Если бы война началась в Красноярске, я бы поехал в Красноярск

– На вторую войну вы попросились сами. Это ваш выбор, вы захотели снова на войну?

– Во второй раз – это абсолютно посттравматический синдром, синдром комбатанта. В России нет и никогда не было системы реабилитации ветеранов, ты возвращаешься с войны и остаешься один на один со всем миром, этот мир не то что не понимаешь, а просто-напросто ненавидишь. Тело вернулось, а мозги, душа остались там. Таких, кто в первую войну отслужил срочную службу, а во вторую возвращался, были тысячи, туда толпами люди шли. Я, когда защитил диплом, пришел домой, включил телевизор, смотрю – началась вторая чеченская. Я ни секунды не думал, пошел в военкомат и тут же подписал контракт. Ехал я не в Чечню как таковую, ехал на войну. Если бы она началась в Красноярске, я бы поехал в Красноярск, если бы в Москве – в Москву, если бы она началась тогда на Донбассе, я бы сейчас как дебил с автоматом бегал бы на Донбассе, кричал бы про "русский мир", про "Новороссию". Но она началась тогда в Чечне, и я поехал в Чечню.

– На войне какие у вас были политические взгляды?

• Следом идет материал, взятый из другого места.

/-! ## No command stops a transmission (R114) -/

/-- CONFIG while busy is the busy error, whatever its operands (R162, R182). -/
theorem execConfig_of_busy (chan : BitVec 3) (rid : BitVec 5) {s : State} (hl : s.refused = none)
    (hbusy : s.phase ≠ .idle) : execConfig chan rid s = .next (raiseCmdError .busy s) := by
  rw [execConfig, whenLive_of_live hl, if_pos (busy_eq_true.mpr hbusy)]

/-- SEND while busy is the busy error, whatever its operands (R163, R182). -/
theorem execSend_of_busy (temp : BitVec 11) (hum : BitVec 7) (batt : Bool) {s : State} (hl : s.refused = none)
    (hbusy : s.phase ≠ .idle) : execSend temp hum batt s = .next (raiseCmdError .busy s) := by
  rw [execSend, whenLive_of_live hl, if_pos (busy_eq_true.mpr hbusy)]

/-- A command word in a busy state completes: a command error, NOP, or CLRERR (R114, R160). -/
theorem onCommand_completes_of_busy (w : Word) {s : State} (hl : s.refused = none) (hbusy : s.phase ≠ .idle) :
    ∃ t, onCommand w s = .next t := by
  unfold onCommand
  split
  · exact ⟨_, rfl⟩
  · exact ⟨_, rfl⟩
  · rename_i i hd
    have hcmd := isCommand_of_decode hd
    cases i with
    | nop => exact ⟨_, whenLive_of_live hl⟩
    | clrerr => exact ⟨_, whenLive_of_live hl⟩
    | config chan rid => exact ⟨_, execConfig_of_busy chan rid hl hbusy⟩
    | send temp hum batt => exact ⟨_, execSend_of_busy temp hum batt hl hbusy⟩
    | _ => cases hcmd

/-- An effect of a command on a busy state is one on the error flag and its cause. -/
theorem CommandEffect.error_only_of_busy {w : Word} {s t : State} (h : CommandEffect w s t) (hbusy : s.phase ≠ .idle) :
    ∃ flag cause, t = s.setError flag cause := by
  cases h with
  | nothing hd => exact ⟨s.cmdErr, s.errCause, rfl⟩
  | error cause => exact ⟨_, _, rfl⟩
  | clear hd => exact ⟨_, _, rfl⟩
  | configure chan rid hd hidle hchan => exact absurd hidle hbusy
  | start temp hum batt u t hd hidle hcfg hpay hrep => exact absurd hidle hbusy

/-- Settles O25: the word completes, and the effects that need an idle state are excluded. -/
theorem noCommandStopsATransmission : Obligations.NoCommandStopsATransmission := by
  intro s w hl hbusy
  obtain ⟨t, ht⟩ := onCommand_completes_of_busy w hl hbusy
  obtain ⟨flag, cause, rfl⟩ := (onCommand_effect ht).error_only_of_busy hbusy
  exact ⟨flag, cause, ht⟩

/-! ## The frames of the repetitions (R111, R115) -/

/-- The frame of another marker is the same frame with that marker in byte 3 (R101, R115). -/
theorem framedPayload_frm_set (raw : Vector Byte 8) (m m' : Byte) :
    (framedPayload raw m').build.frm = (framedPayload raw m).build.frm.set 3 m' := rfl

/-- REPEAT_START, if it answers, on seven counted bytes: FRM is the payload's frame with the marker of `r` (R111). -/
theorem exec_repeatStart_frm {r : BitVec 2} {s t : State} (hcount : countField s.raw[2] = 7)
    (h : exec (.repeatStart r) s = .next t) :
    ∃ m, markerOf ctx r = some m ∧ t.frm = (framedPayload s.raw m).build.frm := by
  obtain ⟨m, f, hm, hf, rfl⟩ := repeatStart_eq_next (whenLive_eq_next.mp h).2
  rw [buildFrame_loadFrame m s.frm hcount] at hf
  cases hf
  exact ⟨m, hm, rfl⟩

/-- Settles O36: both frames are the payload's, and a marker is written to byte 3 alone. -/
theorem framesDifferOnlyInTheMarker : Obligations.FramesDifferOnlyInTheMarker := by
  intro s t u r q hcount ht hu
  obtain ⟨m, hm, htfrm⟩ := exec_repeatStart_frm hcount ht
  obtain ⟨m', -, hufrm⟩ := exec_repeatStart_frm hcount hu
  rw [framedPayload_frm_set _ m m', ← htfrm] at hufrm
  refine ⟨fun i hi => ?_, ?_⟩
  · rw [hufrm, Fin.getElem_fin, Fin.getElem_fin, Vector.getElem_set_ne _ _ hi.symm]
  · rw [htfrm]
    exact hm.symm

/-- The table of R110 as `P_MARKERS` of this hardware. -/
theorem markerOf_of_mem {r : BitVec 2} {m : Byte}
    (h : (r, m) ∈ ([(0, 0x5E), (1, 0x9E), (2, 0xDE)] : List (BitVec 2 × Byte))) : markerOf ctx r = some m := by
  simp only [List.mem_cons, Prod.mk.injEq, List.not_mem_nil, or_false] at h
  rcases h with ⟨rfl, rfl⟩ | ⟨rfl, rfl⟩ | ⟨rfl, rfl⟩ <;> rfl

/-- REPEAT_START of a repetition with a marker: FRAME_BUILD on the marked copy of RAW, then slot 0 of byte 0 (R111). -/
theorem exec_repeatStart_of_live {r : BitVec 2} {m : Byte} {s : State} (hl : s.refused = none)
    (hm : markerOf ctx r = some m) :
    exec (.repeatStart r) s = andThen (exec .frameBuild (s.setFrm (loadFrame s.raw m s.frm))) fun t =>
      .next { t with rep := r, bidx := 0, phase := .slot, slot := 0, rem := 500, line := false } := by
  have henter (t : State) : enterSlot ctx 0#5 (t.startRep r) =
      .next { t with rep := r, bidx := 0, phase := .slot, slot := 0, rem := 500, line := false } := by
    rw [enterSlot_of_ne_two (by decide), holdTicks_halfBit]
    rfl
  calc exec (.repeatStart r) s
      = repeatStart ctx r s := whenLive_of_live hl
    _ = andThen (frameBuild ctx (s.setFrm (loadFrame s.raw m s.frm))) fun t => enterSlot ctx 0#5 (t.startRep r) := by
        rw [repeatStart, hm]
    _ = andThen (exec .frameBuild (s.setFrm (loadFrame s.raw m s.frm))) fun t => enterSlot ctx 0#5 (t.startRep r) :=
        congrArg (andThen · _) (whenLive_of_live (s := s.setFrm (loadFrame s.raw m s.frm)) hl).symm
    _ = _ := by simp only [henter]

/-- Settles O35: R110 gives the marker, and REPEAT_START is its three parts in order. -/
theorem repeatStartRunsFrameBuildOnTheMarkedCopy : Obligations.RepeatStartRunsFrameBuildOnTheMarkedCopy :=
  fun _ _ _ hl hmem => exec_repeatStart_of_live hl (markerOf_of_mem hmem)

/-- Settles O34: with seven counted bytes FRAME_BUILD on the marked copy answers the payload's frame. -/
theorem repeatStartBuildsTheFrameOfItsMarker : Obligations.RepeatStartBuildsTheFrameOfItsMarker := by
  intro s r m hl hmem hcount
  rw [← countField_eq] at hcount
  have hbuild : buildFrame ctx (s.setFrm (loadFrame s.raw m s.frm)).frm = .next (framedPayload s.raw m) :=
    buildFrame_loadFrame m s.frm hcount
  rw [exec_repeatStart_of_live hl (markerOf_of_mem hmem),
    exec_frameBuild_of_live (s := s.setFrm (loadFrame s.raw m s.frm)) hl, hbuild]
  rfl

/-! ## The end of a gap (R113) -/

/-- The tick that brings REM to 0 in a gap runs what follows the gap (R165). -/
theorem seqTick_of_gap_end {c : Config} {s : State} (hp : s.phase = .gap) (hr : s.rem = 1#16) :
    seqTick c s = endOfGap c (s.setRem 0#16) := by
  have hzero : s.rem - 1#16 = 0#16 := by rw [hr]; rfl
  rcases seqTick_cases c s with ⟨hidle, -⟩ | ⟨-, hrem, -⟩ | ⟨hslot, -⟩ | ⟨-, -, htick⟩
  · rw [hp] at hidle; cases hidle
  · exact absurd hzero hrem
  · rw [hp] at hslot; cases hslot
  · exact htick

– На войне никаких политических взглядов нет и быть не может, об этом не говорили вообще. Ельцин, демократия, конституционный строй, суверенитет, единство, территориальная целостность – этого там не было абсолютно. Это все какой-то другой, параллельный мир – есть ли жизнь за пределами Солнечной системы. Там разговоры были о том, где переночевать, как землянку вырыть, как дров украсть у артиллеристов на ночь, чтобы костер развести, где жратвы добыть, кому какие сектора обстрелов нарезать. Ты сюда попал – все, твоя задача теперь сделать так, чтобы выжить в ближайшие 180 дней и уехать домой. Когда еще кого-то убивают из твоих, когда начинаются личностные отношения, ты уже воюешь только из-за ненависти, появляется желание мстить, остальное не волнует. На второй Чечне я помню один-единственный разговор, когда Ельцин сказал, что отказывается от власти, "я устал, я ухожу", – тогда был подъем, потому что все подумали, что теперь войне конец, и мы все поедем домой. Но это не случилось. Это на моей памяти единственный случай, когда говорили о политике.

Оппозиционщина из меня сейчас прет дальше некуда

– На войне с той стороны враг, с этой – свои. Войну ведет власть, которая тоже говорит: враг с той стороны. Власть ближе, чем оппозиционер, который говорит: остановите войну?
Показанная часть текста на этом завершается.